*** Input records ***

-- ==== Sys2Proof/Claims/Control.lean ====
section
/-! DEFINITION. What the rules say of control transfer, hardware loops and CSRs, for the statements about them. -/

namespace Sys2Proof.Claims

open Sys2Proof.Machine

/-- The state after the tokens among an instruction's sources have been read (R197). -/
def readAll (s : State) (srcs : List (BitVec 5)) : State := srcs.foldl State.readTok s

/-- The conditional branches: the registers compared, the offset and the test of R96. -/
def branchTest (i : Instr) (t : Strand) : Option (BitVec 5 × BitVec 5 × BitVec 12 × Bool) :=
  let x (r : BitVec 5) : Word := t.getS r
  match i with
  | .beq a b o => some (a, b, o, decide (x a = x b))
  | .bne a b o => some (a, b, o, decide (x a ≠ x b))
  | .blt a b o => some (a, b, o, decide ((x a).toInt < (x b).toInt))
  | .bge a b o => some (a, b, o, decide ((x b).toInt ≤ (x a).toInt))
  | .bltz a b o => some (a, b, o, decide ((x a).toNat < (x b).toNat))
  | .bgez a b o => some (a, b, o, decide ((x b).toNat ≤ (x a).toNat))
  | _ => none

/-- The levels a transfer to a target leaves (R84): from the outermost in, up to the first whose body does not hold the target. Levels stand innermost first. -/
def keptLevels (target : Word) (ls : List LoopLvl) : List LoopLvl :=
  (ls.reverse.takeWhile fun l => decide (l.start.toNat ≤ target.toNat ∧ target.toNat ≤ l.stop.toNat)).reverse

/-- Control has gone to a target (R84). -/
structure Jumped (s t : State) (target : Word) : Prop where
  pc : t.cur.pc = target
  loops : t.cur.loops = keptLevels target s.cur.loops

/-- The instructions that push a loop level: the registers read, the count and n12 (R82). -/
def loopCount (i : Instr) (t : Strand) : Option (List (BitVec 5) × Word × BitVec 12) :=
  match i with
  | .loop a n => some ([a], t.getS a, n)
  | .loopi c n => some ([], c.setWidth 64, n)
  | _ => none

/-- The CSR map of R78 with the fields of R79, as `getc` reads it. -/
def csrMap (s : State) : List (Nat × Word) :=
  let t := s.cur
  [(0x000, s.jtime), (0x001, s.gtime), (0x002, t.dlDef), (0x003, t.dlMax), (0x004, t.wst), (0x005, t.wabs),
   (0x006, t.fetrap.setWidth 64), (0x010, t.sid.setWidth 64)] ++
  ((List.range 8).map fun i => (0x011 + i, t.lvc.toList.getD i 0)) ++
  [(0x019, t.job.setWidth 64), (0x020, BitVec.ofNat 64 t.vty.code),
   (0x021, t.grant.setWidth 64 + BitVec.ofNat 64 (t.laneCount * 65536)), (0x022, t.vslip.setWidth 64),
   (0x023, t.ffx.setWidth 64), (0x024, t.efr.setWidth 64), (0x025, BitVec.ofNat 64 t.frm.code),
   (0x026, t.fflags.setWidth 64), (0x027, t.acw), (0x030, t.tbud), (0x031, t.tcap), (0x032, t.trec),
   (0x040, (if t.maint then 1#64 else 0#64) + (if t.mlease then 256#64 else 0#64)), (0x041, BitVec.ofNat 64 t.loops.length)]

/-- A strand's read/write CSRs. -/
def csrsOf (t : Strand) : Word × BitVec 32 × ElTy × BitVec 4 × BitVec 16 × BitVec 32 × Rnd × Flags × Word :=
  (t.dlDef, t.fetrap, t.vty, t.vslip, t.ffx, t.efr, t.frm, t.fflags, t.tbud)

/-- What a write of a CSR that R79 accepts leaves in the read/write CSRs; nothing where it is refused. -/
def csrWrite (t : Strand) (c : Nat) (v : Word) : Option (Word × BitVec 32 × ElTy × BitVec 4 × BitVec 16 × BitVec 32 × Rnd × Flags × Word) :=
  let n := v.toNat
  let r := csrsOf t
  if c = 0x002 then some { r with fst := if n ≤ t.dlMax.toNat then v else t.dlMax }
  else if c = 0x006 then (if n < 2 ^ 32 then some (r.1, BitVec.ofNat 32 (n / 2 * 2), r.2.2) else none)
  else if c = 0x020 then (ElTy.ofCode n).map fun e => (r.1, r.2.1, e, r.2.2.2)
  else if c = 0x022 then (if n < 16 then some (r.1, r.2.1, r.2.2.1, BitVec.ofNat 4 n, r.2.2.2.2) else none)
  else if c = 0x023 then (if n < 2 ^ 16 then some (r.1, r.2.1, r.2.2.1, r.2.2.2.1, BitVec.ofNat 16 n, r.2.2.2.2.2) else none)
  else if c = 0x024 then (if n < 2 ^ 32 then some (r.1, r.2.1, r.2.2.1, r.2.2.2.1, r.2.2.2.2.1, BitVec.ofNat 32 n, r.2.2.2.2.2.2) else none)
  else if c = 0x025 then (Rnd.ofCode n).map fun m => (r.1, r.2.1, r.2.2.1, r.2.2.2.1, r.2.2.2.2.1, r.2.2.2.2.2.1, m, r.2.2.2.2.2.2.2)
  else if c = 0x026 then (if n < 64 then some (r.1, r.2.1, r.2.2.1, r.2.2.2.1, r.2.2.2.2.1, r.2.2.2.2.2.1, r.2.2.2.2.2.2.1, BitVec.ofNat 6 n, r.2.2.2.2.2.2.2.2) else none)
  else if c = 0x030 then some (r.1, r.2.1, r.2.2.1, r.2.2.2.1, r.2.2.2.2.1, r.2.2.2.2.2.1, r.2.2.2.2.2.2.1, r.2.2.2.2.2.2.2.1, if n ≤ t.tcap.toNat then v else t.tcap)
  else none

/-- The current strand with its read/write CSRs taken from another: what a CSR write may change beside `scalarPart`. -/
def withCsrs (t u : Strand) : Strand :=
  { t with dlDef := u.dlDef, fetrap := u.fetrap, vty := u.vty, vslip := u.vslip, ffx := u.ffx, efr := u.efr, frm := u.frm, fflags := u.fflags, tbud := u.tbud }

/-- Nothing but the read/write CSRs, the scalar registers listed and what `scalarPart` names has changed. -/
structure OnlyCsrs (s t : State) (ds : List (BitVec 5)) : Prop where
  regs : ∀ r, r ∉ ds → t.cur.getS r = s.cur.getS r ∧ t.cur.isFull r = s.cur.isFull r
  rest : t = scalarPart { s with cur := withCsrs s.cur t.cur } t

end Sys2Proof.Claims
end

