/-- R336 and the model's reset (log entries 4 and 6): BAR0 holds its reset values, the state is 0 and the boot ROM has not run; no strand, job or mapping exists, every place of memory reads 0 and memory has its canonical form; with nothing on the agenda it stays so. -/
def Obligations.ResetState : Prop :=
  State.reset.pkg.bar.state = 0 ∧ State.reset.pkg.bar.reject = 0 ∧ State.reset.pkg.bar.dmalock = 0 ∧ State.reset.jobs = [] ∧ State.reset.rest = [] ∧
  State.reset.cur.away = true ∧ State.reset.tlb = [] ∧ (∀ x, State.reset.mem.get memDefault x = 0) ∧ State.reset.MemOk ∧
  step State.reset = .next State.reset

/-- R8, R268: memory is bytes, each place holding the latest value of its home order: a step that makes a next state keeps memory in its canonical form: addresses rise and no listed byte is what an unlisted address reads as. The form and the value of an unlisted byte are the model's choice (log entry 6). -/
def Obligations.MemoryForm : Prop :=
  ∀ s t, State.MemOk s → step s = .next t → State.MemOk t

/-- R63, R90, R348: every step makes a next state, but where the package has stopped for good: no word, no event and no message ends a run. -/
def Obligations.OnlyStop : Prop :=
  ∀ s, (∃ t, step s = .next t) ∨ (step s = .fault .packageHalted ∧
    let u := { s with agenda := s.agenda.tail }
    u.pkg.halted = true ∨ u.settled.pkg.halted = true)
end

***

**Work to complete:** Among the lines above, find those carrying the word "loops" and copy them out.

**Written response:**
/-! DEFINITION. What the rules say of control transfer, hardware loops and CSRs, for the statements about them. -/
  loops : t.cur.loops = keptLevels target s.cur.loops
   (0x040, (if t.maint then 1#64 else 0#64) + (if t.mlease then 256#64 else 0#64)), (0x041, BitVec.ofNat 64 t.loops.length)]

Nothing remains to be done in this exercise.